* **What the task requires**: Although the data below holds other lines too, output only those from the line with "s.link.queue.map fun x" up to and including the line with "ctl := t.ctl", exactly as they appear.

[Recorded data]
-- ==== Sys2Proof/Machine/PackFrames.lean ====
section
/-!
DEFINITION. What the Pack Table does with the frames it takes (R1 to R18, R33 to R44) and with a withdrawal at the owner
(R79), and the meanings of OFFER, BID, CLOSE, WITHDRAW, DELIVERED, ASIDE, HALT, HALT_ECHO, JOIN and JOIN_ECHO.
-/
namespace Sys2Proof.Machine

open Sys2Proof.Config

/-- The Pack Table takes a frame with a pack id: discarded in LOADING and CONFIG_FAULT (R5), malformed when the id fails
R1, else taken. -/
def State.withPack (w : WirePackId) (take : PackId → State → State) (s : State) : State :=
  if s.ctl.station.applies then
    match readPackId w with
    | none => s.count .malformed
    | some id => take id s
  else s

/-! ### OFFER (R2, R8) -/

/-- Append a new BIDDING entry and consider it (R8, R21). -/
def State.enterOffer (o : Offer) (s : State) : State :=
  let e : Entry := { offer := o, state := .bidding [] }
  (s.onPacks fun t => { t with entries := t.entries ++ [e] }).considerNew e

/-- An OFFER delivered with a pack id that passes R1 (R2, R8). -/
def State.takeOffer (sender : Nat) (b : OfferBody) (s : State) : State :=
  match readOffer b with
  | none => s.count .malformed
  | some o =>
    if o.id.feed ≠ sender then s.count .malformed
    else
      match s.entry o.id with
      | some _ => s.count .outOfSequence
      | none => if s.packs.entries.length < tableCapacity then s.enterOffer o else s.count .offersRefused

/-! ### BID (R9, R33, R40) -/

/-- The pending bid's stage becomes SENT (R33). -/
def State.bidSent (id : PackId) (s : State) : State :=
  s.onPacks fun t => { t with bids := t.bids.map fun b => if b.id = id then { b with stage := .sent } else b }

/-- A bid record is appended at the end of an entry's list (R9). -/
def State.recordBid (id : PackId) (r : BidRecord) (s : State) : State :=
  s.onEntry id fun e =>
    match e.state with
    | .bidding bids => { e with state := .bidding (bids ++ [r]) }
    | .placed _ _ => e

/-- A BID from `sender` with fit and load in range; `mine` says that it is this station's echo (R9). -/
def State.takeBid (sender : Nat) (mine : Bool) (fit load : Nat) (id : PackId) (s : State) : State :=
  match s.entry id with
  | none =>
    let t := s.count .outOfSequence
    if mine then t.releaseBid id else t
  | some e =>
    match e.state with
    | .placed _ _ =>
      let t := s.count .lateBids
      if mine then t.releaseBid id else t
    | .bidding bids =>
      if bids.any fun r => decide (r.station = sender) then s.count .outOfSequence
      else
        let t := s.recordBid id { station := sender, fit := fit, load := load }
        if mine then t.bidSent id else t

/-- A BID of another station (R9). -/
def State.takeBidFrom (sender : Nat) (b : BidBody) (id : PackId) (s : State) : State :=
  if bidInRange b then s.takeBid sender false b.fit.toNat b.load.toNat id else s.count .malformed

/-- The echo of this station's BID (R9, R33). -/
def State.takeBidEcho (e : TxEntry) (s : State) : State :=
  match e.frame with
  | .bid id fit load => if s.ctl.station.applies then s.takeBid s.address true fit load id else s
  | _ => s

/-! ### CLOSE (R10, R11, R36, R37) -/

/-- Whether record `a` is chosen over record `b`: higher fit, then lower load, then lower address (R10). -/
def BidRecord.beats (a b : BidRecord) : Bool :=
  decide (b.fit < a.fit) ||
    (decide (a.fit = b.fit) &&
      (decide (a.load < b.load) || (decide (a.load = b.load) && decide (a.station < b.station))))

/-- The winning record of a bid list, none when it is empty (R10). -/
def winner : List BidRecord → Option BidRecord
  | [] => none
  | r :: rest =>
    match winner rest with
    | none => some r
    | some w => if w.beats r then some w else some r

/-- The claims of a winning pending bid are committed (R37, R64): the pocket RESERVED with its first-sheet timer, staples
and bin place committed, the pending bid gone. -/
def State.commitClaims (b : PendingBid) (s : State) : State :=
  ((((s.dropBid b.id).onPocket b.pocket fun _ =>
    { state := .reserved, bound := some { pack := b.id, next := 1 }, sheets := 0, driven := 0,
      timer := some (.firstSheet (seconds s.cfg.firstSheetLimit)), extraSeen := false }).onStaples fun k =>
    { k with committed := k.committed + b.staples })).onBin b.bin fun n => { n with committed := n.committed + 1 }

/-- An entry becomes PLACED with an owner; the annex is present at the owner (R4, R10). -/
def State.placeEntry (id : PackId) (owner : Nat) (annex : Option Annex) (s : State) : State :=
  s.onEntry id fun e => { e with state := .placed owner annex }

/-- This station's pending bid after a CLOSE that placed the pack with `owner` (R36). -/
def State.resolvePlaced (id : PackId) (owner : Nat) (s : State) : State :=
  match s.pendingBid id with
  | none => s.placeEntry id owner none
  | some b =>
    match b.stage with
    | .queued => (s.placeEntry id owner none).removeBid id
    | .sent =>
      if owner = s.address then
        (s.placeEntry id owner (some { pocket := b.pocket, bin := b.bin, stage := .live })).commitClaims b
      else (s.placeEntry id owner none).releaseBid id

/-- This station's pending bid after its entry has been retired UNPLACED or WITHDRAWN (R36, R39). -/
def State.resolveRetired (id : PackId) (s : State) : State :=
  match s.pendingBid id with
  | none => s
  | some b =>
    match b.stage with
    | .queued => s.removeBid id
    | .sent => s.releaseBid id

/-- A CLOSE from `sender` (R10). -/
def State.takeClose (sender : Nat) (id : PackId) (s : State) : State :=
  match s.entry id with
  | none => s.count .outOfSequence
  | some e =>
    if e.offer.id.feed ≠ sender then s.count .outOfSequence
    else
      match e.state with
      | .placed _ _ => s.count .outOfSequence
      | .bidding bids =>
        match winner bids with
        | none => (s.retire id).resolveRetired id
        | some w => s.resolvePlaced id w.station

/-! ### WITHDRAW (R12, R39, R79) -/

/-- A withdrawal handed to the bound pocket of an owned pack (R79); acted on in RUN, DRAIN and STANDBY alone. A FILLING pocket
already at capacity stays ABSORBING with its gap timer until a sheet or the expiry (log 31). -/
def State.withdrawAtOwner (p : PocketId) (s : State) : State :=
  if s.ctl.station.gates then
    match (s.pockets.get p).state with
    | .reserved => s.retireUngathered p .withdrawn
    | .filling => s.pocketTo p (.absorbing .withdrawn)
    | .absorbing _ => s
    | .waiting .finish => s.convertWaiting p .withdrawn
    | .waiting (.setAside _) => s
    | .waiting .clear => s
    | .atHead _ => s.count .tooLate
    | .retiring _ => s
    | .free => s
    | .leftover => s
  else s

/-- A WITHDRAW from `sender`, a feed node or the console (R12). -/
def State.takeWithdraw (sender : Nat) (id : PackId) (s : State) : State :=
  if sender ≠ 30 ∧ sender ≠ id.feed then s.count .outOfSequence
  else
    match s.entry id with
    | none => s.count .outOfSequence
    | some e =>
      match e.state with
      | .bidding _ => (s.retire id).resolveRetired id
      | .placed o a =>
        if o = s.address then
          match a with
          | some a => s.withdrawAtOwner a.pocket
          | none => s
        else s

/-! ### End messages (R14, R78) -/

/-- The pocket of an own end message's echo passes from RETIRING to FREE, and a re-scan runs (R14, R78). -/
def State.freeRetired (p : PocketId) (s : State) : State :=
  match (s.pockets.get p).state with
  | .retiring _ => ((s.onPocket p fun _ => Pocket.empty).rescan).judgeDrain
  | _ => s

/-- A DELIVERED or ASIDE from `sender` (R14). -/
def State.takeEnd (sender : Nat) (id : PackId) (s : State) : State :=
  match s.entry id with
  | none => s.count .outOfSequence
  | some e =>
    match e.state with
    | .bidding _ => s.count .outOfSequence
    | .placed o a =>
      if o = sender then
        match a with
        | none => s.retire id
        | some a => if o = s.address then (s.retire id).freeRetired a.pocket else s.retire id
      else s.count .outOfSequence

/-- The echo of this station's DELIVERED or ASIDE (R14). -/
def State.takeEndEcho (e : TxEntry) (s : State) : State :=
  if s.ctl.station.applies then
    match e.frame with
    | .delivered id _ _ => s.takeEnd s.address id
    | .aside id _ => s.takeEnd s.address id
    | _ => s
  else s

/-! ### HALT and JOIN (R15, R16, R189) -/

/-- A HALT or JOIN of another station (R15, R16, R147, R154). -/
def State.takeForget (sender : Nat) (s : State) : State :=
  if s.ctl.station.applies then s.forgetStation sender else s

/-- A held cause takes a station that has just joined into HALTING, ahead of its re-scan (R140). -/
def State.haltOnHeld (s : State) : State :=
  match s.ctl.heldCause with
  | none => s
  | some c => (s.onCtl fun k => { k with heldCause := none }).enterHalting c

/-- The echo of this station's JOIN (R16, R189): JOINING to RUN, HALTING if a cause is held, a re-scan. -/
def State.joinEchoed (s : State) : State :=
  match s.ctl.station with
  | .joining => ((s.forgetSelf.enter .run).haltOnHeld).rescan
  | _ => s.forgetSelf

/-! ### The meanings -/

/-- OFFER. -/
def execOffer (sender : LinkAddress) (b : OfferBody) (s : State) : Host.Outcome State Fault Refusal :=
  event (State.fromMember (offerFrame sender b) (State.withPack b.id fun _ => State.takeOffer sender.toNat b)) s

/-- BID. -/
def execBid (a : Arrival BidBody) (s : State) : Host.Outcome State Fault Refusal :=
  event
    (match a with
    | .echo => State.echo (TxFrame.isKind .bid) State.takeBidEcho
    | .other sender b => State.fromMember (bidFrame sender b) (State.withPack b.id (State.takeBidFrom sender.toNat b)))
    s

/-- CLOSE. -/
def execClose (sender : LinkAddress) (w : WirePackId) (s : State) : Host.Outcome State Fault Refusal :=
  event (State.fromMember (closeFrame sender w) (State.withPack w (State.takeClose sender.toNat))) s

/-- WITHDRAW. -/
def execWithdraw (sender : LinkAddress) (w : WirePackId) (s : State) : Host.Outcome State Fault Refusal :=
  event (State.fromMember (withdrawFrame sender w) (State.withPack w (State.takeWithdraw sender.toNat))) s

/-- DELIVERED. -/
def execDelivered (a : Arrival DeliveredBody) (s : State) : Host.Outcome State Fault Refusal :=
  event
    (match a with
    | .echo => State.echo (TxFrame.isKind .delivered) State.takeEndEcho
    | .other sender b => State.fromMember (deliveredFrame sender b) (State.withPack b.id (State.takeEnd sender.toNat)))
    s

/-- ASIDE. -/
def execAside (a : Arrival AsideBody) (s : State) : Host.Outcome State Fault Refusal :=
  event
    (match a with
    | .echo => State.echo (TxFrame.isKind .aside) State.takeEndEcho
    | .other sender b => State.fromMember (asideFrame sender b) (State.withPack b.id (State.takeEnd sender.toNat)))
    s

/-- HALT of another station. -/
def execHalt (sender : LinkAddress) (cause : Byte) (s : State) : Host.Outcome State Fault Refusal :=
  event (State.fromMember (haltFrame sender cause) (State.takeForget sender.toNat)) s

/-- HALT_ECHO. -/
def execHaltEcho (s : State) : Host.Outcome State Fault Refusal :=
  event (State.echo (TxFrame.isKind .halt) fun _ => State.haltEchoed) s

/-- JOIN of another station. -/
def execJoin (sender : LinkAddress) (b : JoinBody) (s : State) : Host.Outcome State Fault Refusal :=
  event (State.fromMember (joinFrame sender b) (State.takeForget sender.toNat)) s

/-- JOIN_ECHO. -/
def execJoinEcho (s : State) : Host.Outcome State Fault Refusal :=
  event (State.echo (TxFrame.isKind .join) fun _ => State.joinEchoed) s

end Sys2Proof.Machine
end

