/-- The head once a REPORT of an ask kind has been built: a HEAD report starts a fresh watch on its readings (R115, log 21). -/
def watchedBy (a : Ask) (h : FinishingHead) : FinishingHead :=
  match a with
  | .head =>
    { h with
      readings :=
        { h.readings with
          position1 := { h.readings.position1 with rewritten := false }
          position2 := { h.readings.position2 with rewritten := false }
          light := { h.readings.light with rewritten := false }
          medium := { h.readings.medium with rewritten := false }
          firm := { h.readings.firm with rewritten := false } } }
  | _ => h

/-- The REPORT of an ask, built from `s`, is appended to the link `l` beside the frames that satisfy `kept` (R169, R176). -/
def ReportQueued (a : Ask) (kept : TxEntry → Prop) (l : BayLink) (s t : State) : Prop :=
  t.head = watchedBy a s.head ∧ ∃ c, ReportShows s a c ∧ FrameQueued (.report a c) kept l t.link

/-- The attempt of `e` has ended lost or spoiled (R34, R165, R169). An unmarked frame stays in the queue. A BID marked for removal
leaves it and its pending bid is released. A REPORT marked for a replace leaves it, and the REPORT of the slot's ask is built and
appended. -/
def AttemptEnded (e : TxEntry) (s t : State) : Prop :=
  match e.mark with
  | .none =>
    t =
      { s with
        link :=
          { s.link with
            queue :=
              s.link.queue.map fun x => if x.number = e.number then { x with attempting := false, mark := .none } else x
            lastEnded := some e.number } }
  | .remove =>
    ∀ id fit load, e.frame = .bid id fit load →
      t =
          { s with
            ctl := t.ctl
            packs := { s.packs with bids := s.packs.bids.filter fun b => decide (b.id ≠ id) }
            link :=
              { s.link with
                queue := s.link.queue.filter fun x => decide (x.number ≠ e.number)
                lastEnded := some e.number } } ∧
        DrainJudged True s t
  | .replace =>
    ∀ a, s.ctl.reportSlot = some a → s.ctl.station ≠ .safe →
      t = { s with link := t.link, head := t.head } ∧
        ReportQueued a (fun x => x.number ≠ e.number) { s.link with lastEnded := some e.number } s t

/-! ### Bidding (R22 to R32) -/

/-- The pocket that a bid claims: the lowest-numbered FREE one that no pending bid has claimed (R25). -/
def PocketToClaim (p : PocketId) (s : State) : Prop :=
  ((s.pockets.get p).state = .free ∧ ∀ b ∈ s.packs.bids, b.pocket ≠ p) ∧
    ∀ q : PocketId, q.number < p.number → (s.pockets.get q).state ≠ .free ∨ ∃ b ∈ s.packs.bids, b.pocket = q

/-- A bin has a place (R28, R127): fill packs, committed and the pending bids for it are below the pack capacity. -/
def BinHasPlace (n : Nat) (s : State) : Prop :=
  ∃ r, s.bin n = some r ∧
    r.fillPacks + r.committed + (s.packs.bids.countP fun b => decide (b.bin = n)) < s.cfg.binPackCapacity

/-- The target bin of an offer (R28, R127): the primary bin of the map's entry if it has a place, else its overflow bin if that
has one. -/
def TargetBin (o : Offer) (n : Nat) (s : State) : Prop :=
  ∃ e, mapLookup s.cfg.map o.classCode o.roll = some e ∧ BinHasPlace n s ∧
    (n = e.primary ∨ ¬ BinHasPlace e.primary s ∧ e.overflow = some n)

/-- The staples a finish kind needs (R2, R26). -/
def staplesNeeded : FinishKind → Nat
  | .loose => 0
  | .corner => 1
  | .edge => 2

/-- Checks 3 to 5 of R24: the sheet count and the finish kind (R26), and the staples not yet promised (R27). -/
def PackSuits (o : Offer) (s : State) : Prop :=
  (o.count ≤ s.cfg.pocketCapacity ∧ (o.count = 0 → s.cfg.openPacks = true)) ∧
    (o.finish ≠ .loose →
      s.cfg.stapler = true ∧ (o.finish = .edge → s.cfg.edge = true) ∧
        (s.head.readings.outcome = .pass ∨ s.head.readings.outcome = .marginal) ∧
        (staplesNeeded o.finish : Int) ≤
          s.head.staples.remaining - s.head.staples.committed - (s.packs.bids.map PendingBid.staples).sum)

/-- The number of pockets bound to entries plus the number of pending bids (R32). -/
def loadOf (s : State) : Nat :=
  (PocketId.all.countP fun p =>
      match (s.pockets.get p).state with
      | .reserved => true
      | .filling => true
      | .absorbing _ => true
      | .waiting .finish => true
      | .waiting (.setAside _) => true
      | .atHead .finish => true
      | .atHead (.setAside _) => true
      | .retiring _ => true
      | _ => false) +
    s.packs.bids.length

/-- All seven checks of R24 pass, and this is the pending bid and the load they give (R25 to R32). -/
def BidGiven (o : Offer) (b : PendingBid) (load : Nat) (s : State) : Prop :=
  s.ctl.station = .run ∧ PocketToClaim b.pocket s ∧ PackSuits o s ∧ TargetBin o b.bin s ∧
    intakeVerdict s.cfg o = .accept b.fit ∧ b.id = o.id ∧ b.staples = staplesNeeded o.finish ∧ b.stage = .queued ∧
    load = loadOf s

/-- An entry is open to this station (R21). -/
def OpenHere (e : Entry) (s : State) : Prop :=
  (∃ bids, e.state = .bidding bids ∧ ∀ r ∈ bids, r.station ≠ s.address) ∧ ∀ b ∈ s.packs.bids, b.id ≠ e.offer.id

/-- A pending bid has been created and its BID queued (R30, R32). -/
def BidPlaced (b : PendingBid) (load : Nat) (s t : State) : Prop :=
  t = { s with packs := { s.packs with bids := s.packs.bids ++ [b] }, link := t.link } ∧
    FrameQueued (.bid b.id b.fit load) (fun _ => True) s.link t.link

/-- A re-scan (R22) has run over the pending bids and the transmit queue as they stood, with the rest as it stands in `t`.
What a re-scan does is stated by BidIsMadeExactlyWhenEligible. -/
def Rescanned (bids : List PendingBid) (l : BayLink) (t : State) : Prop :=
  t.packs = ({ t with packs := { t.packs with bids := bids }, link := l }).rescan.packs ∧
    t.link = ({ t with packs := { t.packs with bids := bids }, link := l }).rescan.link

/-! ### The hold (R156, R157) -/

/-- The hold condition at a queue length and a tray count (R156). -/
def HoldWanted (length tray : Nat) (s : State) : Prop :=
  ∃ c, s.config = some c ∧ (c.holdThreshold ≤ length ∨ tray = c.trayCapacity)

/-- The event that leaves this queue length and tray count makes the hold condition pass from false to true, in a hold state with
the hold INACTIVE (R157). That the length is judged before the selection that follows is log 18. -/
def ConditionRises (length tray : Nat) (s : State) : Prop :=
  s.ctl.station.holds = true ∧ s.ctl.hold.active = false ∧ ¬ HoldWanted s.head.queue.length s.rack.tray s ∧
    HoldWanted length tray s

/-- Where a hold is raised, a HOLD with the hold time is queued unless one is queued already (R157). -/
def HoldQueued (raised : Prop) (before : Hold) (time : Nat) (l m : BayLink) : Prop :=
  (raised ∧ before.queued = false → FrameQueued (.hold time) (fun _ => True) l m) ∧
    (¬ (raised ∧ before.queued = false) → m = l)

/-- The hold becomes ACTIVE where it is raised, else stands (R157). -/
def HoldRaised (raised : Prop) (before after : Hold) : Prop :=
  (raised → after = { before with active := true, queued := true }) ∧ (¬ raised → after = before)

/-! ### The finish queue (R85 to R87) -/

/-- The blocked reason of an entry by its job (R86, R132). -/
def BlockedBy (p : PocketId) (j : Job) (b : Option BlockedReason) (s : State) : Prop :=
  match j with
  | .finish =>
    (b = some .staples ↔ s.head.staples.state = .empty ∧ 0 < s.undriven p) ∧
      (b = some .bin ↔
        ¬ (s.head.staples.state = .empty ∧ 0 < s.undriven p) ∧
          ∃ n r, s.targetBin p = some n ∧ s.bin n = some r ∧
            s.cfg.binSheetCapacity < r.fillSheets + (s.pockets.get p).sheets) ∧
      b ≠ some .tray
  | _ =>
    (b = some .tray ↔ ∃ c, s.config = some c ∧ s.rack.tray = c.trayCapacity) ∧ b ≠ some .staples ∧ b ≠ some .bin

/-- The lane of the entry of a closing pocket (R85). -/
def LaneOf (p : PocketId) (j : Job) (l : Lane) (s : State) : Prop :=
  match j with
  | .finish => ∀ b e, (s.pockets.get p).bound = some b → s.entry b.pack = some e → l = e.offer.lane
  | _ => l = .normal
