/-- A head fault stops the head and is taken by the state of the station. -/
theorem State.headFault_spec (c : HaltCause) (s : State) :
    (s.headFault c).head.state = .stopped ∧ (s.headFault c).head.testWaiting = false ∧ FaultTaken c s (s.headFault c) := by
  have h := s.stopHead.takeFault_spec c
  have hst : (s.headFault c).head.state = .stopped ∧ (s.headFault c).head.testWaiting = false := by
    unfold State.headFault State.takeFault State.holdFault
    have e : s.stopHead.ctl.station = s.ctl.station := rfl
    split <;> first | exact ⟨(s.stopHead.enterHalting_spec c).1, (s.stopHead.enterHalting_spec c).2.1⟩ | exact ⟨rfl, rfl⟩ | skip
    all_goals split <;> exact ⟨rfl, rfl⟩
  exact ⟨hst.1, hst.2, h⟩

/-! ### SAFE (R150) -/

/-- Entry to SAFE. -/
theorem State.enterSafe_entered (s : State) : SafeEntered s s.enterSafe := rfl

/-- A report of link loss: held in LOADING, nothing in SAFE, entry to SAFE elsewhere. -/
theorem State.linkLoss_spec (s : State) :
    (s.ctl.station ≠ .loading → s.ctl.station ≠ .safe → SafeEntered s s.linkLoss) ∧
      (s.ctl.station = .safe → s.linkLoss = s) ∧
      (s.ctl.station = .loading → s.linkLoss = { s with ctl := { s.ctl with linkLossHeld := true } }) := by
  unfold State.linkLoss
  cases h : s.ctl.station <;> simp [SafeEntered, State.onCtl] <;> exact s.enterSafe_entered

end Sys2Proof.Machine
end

* **Task output**:
              s.link.queue.map fun x => if x.number = e.number then { x with attempting := false, mark := .none } else x
            lastEnded := some e.number } }
  | .remove =>
    ∀ id fit load, e.frame = .bid id fit load →
      t =
          { s with
            ctl := t.ctl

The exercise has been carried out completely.